[PaRev] Programming Refusal with Conditional Activation Steering (CAST)

A review of CAST, an activation steering method for selectively applying refusal behavior without fine-tuning.

Posted Feb 20, 2026

By chipkkang9(Sanghyeon Park)

10 min read

[PaRev] Programming Refusal with Conditional Activation Steering (CAST)

On February 20, 2026, I reviewed Programming Refusal with Conditional Activation Steering.

[ ICLR 2025 Spotlight ] Programming Refusal with Conditional Activation Steering
Bruce W. Lee, Inkit Padhi, Karthikeyan Natesan Ramamurthy, Erik Miehling, Pierre Dognin, Manish Nagireddy, Amit Dhurandhar
University of Pennsylvania, IBM Research

The paper proposes Conditional Activation Steering (CAST), an activation steering method that selectively applies or withholds a behavior vector depending on the input context. Its core question is practical:

Can we make a language model refuse only under the conditions we actually care about, without fine-tuning the model weights?

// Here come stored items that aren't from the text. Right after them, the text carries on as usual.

-- ==== Sys2Proof/Machine/Matrix.lean ====
section
/-! DEFINITION. MM and CX issue (R251-R253) and the matrix pass: staging and quantising (R92-R112), block sums and the
taster (R60-R64, R88-R91), multi-pass and complex products (R81-R86), score capture and PV (R161-R177), output-path
epilogues (R150-R158). -/

namespace Sys2Proof.Machine

/-! ### Issue -/

/-- Stage 3 or 4 of the prologue selected on a row operand that is already narrow (R145). -/
def narrowProBad (b : MMBody) (l : List Byte) : Bool :=
  (chPro l 3 || chPro l 4) && (b.qsrc == 0 || b.qsrc == 3) && fclass b.af != .bf16s

/-- The mean-variance row statistic is not available in limited service (R133). -/
def limitedBad (s : State) (l : List Byte) : Bool := s.flt.limited && chEpi l 10 && !chRms l

/-- Why a chain makes the instruction illegal at issue, if it does (R133, R142, R145, R253). -/
def chainIllegal (s : State) (b : MMBody) (l : List Byte) : Option Nat :=
  if chainBad l then some 0x09
  else if chainLacks l then some 0x03
  else if narrowProBad b l then some 0x04
  else if limitedBad s l then some 0x08
  else none

/-- A chain selects a vector-path stage, so it binds the next VX (R253). -/
def bindsVX (l : List Byte) : Bool := chVector l

/-! ### Sweeps (R167-R172, R181, R182, R191) -/

/-- A BF16 product of attention reads a keeper head (R164, R189). -/
def keeperMM (b : MMBody) : Bool := fclass b.wf == .bf16s

/-- Recorded positions of a keeper head's entries: the shared prefix, then the occupied slots with the task's new positions behind
them (R190, R191). -/
def keeperKeys (s : State) (p : PartId) (m : ModelCfg) (r : LRow) (layer head : Nat) : List Nat :=
  match (s.part p).xtabs.find? (fun t => t.idx == r.xtab) with
  | none => []
  | some t =>
    let store := keeperStore s m t layer head
    positions 0 (sharedPos t)
      ++ (List.range (heldSlots m t layer head r.qpos)).map (fun i => fieldLE (tierRead s (slotRec m layer store i) 4) 0 4)
      ++ positions r.qpos r.qlen

/-- Steps of a sweep: those of the ring, else one (R182). -/
def sweepSteps (s : State) (p : PartId) (b : MMBody) : Nat :=
  match (taskModel s p).bind (ringOf s) with
  | some (_, g, _) => if keeperMM b then 1 else g
  | none => 1

/-- Key tiles of an entry at a step of its sweep (R168, R182, R191). -/
def entryTiles (s : State) (p : PartId) (b : MMBody) (layer head step : Nat) (r : LRow) : List (List Nat) :=
  match taskModel s p with
  | none => runTiles [(0, r.qpos + r.qlen)]
  | some m =>
    if keeperMM b then chunks 128 ((keeperKeys s p m r layer ((heldKeepers s m layer).getD head 0)).map (globalPos s m))
    else match ringOf s m with
      | none => runTiles [(0, r.qpos + r.qlen)]
      | some (i, g, c) => runTiles (stepRuns (2 * g * c) i g c step)

/-- The key tiles that a query tile's sweep covers, in order (R168, R182). -/
def keyTilesOf (s : State) (c : CoreId) (e : MMEntry) (tab : List LRow) (rows : List (Nat × Nat)) (head : Nat) : List KTile :=
  match partOfCore s c.1 with
  | none => []
  | some p => sweepTiles rows (fun k i => entryTiles s p e.body (sLayer e.sideD.toNat) head k (tab.getD i {})) (sweepSteps s p e.body) tab.length

/-- The key tile a sweep comes to next; past its last one, a tile with no key (R168, R179). -/
def keyTileAt (s : State) (c : CoreId) (e : MMEntry) (tab : List LRow) (w : Sweep) : KTile :=
  if (w.hi.map (fun h => decide (h ≤ w.next))).getD false then {} else (keyTilesOf s c e tab w.rows w.head).getD w.next {}

/-- The rows of query tile `t` of a table, each as its entry and its position in its sequence (R168, R172, R182; log 23, DEDUCED). -/
def queryTileRows (s : State) (c : CoreId) (tab : List LRow) (b : MMBody) (t : Nat) : List (Nat × Nat) :=
  let l := tileRows tab t (b.mrows.toNat + 1)
  match (partOfCore s c.1).bind (taskModel s) with
  | none => l
  | some m => l.map (fun x => (x.1, globalPos s m x.2))

/-- A sweep that starts at an instruction (R168, R171, R191; log 20, DESIGN CHOICE). Split i of S takes tiles floor(i T / S) to
floor((i + 1) T / S) - 1 of the T that the head has, a ring's sweep all of them (R179, R182; log 172, DESIGN CHOICE). -/
def newSweep (s : State) (c : CoreId) (tab : List LRow) (e : MMEntry) : Sweep :=
  let rows := queryTileRows s c tab e.body (Config.queryTile c.1 e.id)
  let head := match (partOfCore s c.1).bind (taskModel s) with
    | none => 0
    | some m => Config.keeperHead c.1 e.id % Nat.max 1 (m.keepers.map (fun k => k.2.2.2.length)).sum
  let n := (keyTilesOf s c e tab rows head).length
  let k := Config.splitOf c.1 e.id
  let parts := if ((partOfCore s c.1).bind (taskModel s)).bind (ringOf s) |>.isSome then 1 else k.2 % 16 + 1
  let i := k.1 % parts
  { rows, head, qhead := Config.queryHead c.1 e.id, tile := Config.queryTile c.1 e.id
    lo := i * n / parts, hi := some ((i + 1) * n / parts), next := i * n / parts }

/-- The sweep that a score pass goes on with: the one in progress, else a new one. A skim pass goes over the sweep that has ended, from
its first tile (R171, R174, R192). -/
def sweepFor (s : State) (c : CoreId) (tab : List LRow) (e : MMEntry) (g : Engine) : Sweep :=
  match g.sweep with
  | none => newSweep s c tab e
  | some w =>
    if skims e.body e.chain then
      (if !w.skim || (keyTileAt s c e tab w).keys.isEmpty then { w with next := w.lo, done := true, skim := true } else w)
    else if w.done then newSweep s c tab e else w

def slotOf {α : Type} (x : α × α) (slot : Bool) : α := if slot then x.2 else x.1
def setSlot {α : Type} (slot : Bool) (v : α) (x : α × α) : α × α := if slot then (x.1, v) else (v, x.2)

/-- The PV of a score tile: it reads the factor slot of a score pass that waits for its PV (R174, R176; log 159, DEDUCED). -/
def isPV (e : MMEntry) (g : Engine) : Bool := namesTable e && !e.body.score && (slotOf g.armed e.body.aslot).isSome

/-- Every row of a score tile is wholly masked (R80, R170). -/
def whollyMasked (e : MMEntry) : Bool := (List.range (mRows e)).all (fun m => scoreCols e m == 0)

/-- The rows, key tile and sweep marks that an instruction takes at issue (R168, R171, R174, R176). -/
def withSweep (s : State) (c : CoreId) (tab : List LRow) (g : Engine) (e : MMEntry) : MMEntry :=
  if !namesTable e then { e with rows := queryTileRows s c tab e.body (Config.queryTile c.1 e.id) }
  else if e.body.score then
    let w := sweepFor s c tab e g
    { e with rows := w.rows, key := some (keyTileAt s c e tab w), first := !w.begun, khead := w.head, qhead := w.qhead, qtile := w.tile }
  else match isPV e g, g.sweep with
    | true, some w => { e with rows := w.rows, key := slotOf g.armed e.body.aslot, pv := true, fresh := !w.pvBegun
                               skipped := slotOf g.skipPV e.body.aslot }
    | _, _ =>
      let w := newSweep s c tab e
      { e with rows := w.rows, key := some (keyTileAt s c e tab { w with next := 0, hi := none }) }

/-- Real K indices and columns of an instruction: those of an attention tile are known; of any other the last K-slice and the columns hold an
open number (R88, R99, R161, R168; log 65, DESIGN CHOICE). -/
def withExtent (s : State) (c : CoreId) (e : MMEntry) : MMEntry :=
  let width := (((partOfCore s c.1).bind (taskModel s)).map (fun m => m.width)).getD 128
  let kp := kPerPass e.body.af e.body.wf
  let k := Config.tileExtent c.1 e.id
  match e.key, e.body.score, e.pv with
  | some t, true, _ => { e with kReal := width, nReal := t.keys.length }
  | some t, _, true => { e with kReal := t.keys.length, nReal := width }
  | _, _, _ => { e with kReal := e.body.npass.toNat * kp + k.1 % kp + 1, nReal := k.2 % 128 + 1 }

/-- The entry that an MM or CX becomes, with what it reads at issue (R251-R253). -/
def mmEntry (s : State) (c : CoreId) (h : TileHdr) (b : MMBody) (xd : Option Nat) (ch : Option (List Byte)) (id : Nat) : MMEntry :=
  let x := s.core c
  let e : MMEntry := { id, pc := x.pc, ckpt := h.ckpt.toNat, body := b, xd, rowD := x.getS b.sa, wD := x.getS b.sw, sideD := x.getS b.sx
                       chain := ch, scalarC := (x.getS (Fin.ofNat 64 (chSC (ch.getD [])))).setWidth 32 }
  withExtent s c (withSweep s c (tableOf s c e) (x.eng[b.eng.1]'b.eng.2) e)

/-- What a score pass leaves of the sweep at issue: the next tile, and the factor slot that waits for its PV; a skipped tile does not begin the
sweep (R80, R168, R174, R179). -/
def afterScore (s : State) (c : CoreId) (tab : List LRow) (e : MMEntry) (skipped : Bool) (g : Engine) : Engine :=
  let w := sweepFor s c tab e g
  if skims e.body e.chain then { g with sweep := some { w with next := w.next + 1 } }
  else { g with
    sweep := some { w with next := w.next + 1, begun := w.begun || !skipped, skim := false }
    armed := setSlot e.body.aslot e.key g.armed, skipPV := setSlot e.body.aslot skipped g.skipPV }

/-- What a PV leaves of the sweep at issue: its factor slot is free, and the sweep ends with the PV that binds a VX (R176, R177). -/
def afterPV (e : MMEntry) (g : Engine) : Engine :=
  { g with
    sweep := g.sweep.map (fun w => { w with pvBegun := w.pvBegun || !e.skipped, done := w.done || (e.chain.map bindsVX).getD false })
    armed := setSlot e.body.aslot none g.armed, skipPV := setSlot e.body.aslot false g.skipPV }

/-- Skip a wholly masked score tile: no pass is issued, its factor slot and its bound VX are skipped. Where it has side partials the
entry waits its turn to mark them empty, and its checkpoint with it; else the checkpoint counts as met (R80, R155, R247). A skipped tile
marked LAST folds nothing (log 180, DESIGN CHOICE). -/
def skipTile (c : CoreId) (e : MMEntry) (s : State) : State :=
  let s := updEngine c e.body.eng (fun g => { g with skipVX := (e.chain.map bindsVX).getD false, toBind := none }) s
  if sideWork e.chain then updEngine c e.body.eng (fun g => { g with queue := g.queue ++ [{ e with skip := true }] }) s
  else meetCkptOf c e.ckpt s

/-- Skip the PV of a skipped score tile. One that binds a VX still closes the sweep: it waits its turn behind the PV passes before it, runs no
pass, and its epilogue follows (R80, R155, R177). -/
def skipPVTile (c : CoreId) (e : MMEntry) (s : State) : State :=
  if (e.chain.map bindsVX).getD false then
    updEngine c e.body.eng (fun g => { g with queue := g.queue ++ [{ e with skip := true }], toBind := some { e with skip := true } }) s
  else meetCkptOf c e.ckpt (updEngine c e.body.eng (fun g => { g with toBind := none }) s)

/-- The tile group of the engine's unit has started: its next program takes its own snapshot, once no sweep holds this one (R200; log 163,
DESIGN CHOICE). -/
def useSnap (c : CoreId) (i : Fin 4) (s : State) : State :=
  updScoop c (Fin.castSucc i) (fun u => { u with snap := u.snap.map (fun k => { k with used := true }) }) s

/-- Put an instruction in its engine's queue: a later BIND takes the last one issued (R247, R254), and its tile group starts (R200). -/
def enqueueMM (c : CoreId) (e : MMEntry) (s : State) : State :=
  useSnap c e.body.eng (updEngine c e.body.eng (fun g => { g with
    queue := g.queue ++ [e]
    toBind := if (e.chain.map bindsVX).getD false then some e else none }) s)

/-- The descriptor of an MM's or CX's epilogue chain: none where s0 names it (R253). -/
def epiOf (x : Core) (b : MMBody) : Option (List Byte) := if b.sch = 0 then none else some (rdBytes x.dstore (x.getS b.sch).toNat 64)

/-- Why an MM or CX is an illegal instruction, if it is (R252, R253, R260). -/
def mmReject (s : State) (c : CoreId) (b : MMBody) : Option Nat :=
  let x := s.core c
  let off := (x.getS b.sch).toNat
  if mmDescBad b.qsrc.toNat (x.getS b.sa).toNat (x.getS b.sw).toNat (x.getS b.sx).toNat then some 0x09
  else match epiOf x b with
    | none => none
    | some l => if off % 64 ≠ 0 ∨ 0x20000 < off + 64 then some 0x09 else chainIllegal s b l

The paper is about refusal, but I think the broader theme is more interesting than refusal itself. CAST treats behavior control as something closer to programming over hidden states:

if the prompt is about a target condition, apply this behavior vector
otherwise, leave the model mostly unchanged

All figures in this post are extracted from the original paper/presentation material. I did not generate any synthetic figures or use full-slide screenshots.

Additional resources: arXiv:2409.05907, IBM activation-steering, and AISteer360 CAST demo.

1. Motivation: Activation Steering Without Conditional Control

Activation steering modifies a model’s internal activation during inference. A common formulation is:

\[h' \leftarrow h + \alpha v\]

where $h$ is a hidden state, $v$ is a steering vector, and $\alpha$ controls the intervention strength.

This is attractive because it does not require weight optimization. If we can find a direction associated with refusal, helpfulness, sentiment, or another behavior, we can add that direction during generation.

However, ordinary activation steering has a major limitation:

It changes behavior broadly, even when the intervention should only apply to a subset of inputs.

For refusal behavior, this becomes a serious problem. A refusal vector may make the model safer on harmful prompts, but it can also make the model over-refuse harmless prompts.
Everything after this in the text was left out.